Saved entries
Segment Open
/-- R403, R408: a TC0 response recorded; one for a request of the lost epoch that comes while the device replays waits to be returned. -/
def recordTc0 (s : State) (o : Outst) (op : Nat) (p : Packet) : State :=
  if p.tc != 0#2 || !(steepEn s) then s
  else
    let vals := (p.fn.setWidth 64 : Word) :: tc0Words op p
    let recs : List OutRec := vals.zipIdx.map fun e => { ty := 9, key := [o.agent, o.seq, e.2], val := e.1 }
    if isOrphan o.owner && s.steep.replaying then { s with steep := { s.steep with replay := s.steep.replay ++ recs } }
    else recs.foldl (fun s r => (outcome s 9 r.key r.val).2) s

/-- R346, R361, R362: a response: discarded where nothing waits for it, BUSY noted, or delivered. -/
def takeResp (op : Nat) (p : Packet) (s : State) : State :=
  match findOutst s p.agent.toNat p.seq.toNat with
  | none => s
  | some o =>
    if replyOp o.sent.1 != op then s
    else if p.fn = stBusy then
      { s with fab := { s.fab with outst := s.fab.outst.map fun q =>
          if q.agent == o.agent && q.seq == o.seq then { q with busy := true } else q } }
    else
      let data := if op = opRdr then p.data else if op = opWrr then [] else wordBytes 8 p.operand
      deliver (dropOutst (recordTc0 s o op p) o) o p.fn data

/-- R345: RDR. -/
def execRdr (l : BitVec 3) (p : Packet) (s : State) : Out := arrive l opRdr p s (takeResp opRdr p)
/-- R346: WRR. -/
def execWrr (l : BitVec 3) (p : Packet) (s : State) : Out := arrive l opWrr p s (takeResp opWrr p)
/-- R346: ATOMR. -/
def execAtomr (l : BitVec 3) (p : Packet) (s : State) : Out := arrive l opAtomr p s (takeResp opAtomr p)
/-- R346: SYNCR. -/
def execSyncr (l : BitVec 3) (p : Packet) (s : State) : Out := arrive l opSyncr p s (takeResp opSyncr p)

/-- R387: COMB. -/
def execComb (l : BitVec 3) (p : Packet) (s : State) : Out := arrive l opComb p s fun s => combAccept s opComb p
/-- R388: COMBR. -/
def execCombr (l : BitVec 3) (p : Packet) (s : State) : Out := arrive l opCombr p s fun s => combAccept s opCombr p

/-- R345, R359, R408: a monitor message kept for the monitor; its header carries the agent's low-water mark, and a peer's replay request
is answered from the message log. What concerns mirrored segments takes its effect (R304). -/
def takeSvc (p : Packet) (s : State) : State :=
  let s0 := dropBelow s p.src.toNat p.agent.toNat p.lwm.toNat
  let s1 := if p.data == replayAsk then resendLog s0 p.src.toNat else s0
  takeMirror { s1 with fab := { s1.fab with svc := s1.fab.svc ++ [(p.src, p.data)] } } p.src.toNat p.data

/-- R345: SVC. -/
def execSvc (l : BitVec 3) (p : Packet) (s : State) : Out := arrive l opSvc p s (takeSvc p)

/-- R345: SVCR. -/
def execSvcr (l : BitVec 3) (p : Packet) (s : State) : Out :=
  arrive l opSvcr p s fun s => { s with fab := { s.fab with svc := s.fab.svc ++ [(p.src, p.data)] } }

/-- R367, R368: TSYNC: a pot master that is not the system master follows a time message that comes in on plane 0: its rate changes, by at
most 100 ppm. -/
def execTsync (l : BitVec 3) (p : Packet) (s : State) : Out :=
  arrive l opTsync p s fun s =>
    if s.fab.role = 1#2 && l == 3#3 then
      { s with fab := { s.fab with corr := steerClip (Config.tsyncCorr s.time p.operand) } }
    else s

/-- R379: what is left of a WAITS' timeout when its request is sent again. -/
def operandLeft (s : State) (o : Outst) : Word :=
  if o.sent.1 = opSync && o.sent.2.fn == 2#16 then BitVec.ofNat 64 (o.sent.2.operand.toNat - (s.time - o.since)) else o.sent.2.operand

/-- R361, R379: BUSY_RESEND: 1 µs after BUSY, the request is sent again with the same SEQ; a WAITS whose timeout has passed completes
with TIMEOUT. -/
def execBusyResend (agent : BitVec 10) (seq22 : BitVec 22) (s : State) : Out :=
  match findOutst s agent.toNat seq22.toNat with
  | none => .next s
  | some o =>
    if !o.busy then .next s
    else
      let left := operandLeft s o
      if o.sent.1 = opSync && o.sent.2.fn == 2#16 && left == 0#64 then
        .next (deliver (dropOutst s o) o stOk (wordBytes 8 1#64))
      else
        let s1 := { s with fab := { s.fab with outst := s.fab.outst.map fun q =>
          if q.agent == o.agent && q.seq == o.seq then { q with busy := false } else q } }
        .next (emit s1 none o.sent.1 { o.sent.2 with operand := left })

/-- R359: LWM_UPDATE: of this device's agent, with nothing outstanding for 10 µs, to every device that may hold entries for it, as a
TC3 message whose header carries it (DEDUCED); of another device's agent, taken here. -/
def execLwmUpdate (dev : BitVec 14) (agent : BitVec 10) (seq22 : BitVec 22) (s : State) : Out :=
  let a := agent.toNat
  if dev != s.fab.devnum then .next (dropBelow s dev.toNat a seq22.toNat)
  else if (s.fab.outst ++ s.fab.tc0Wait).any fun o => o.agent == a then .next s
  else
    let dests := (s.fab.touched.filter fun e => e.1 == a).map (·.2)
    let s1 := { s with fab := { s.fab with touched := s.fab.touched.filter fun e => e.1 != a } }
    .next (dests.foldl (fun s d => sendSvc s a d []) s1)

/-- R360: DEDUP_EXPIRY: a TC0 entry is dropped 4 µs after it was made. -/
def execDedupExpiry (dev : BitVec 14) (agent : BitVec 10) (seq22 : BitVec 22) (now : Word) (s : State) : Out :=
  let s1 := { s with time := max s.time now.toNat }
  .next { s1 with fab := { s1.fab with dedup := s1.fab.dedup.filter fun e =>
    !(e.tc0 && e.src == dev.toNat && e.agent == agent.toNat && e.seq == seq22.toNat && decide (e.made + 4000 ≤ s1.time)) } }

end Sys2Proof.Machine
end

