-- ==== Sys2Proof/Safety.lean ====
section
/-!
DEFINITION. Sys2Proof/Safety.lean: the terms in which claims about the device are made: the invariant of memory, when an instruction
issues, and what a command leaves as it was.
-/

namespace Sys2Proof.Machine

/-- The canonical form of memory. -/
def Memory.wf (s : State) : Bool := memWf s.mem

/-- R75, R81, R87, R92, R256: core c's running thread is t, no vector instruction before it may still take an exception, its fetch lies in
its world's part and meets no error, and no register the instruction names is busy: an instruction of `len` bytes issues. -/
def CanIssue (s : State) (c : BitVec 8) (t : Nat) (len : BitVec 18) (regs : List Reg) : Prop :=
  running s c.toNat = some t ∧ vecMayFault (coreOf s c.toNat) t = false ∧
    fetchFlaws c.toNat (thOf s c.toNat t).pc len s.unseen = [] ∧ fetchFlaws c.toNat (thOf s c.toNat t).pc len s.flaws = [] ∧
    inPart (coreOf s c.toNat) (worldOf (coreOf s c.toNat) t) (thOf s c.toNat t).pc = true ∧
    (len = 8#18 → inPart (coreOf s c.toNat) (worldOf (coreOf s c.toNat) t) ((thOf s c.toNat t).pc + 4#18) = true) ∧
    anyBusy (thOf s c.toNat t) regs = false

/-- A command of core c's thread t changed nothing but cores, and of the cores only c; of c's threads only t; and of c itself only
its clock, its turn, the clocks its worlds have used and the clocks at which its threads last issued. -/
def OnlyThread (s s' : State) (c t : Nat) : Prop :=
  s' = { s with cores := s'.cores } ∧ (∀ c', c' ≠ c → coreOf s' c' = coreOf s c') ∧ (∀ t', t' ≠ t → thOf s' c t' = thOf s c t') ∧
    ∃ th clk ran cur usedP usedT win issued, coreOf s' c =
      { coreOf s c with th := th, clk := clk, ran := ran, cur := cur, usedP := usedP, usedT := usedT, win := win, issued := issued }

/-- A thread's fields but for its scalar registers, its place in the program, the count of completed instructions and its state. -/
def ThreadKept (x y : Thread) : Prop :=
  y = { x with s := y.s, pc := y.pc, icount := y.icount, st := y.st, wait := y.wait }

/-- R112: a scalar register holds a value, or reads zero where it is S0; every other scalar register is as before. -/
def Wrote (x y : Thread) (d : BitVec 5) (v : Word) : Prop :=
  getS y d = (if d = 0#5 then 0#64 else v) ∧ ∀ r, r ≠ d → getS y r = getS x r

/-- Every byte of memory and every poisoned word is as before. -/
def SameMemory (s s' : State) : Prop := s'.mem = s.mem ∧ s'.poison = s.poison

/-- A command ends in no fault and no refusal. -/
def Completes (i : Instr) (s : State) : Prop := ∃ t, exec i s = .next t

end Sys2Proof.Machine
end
Segment Closed
ACTIVITY: Determine how many lines in the records above have the string "device". Only the number should be returned.

SOLUTION TO THE EXERCISE: 4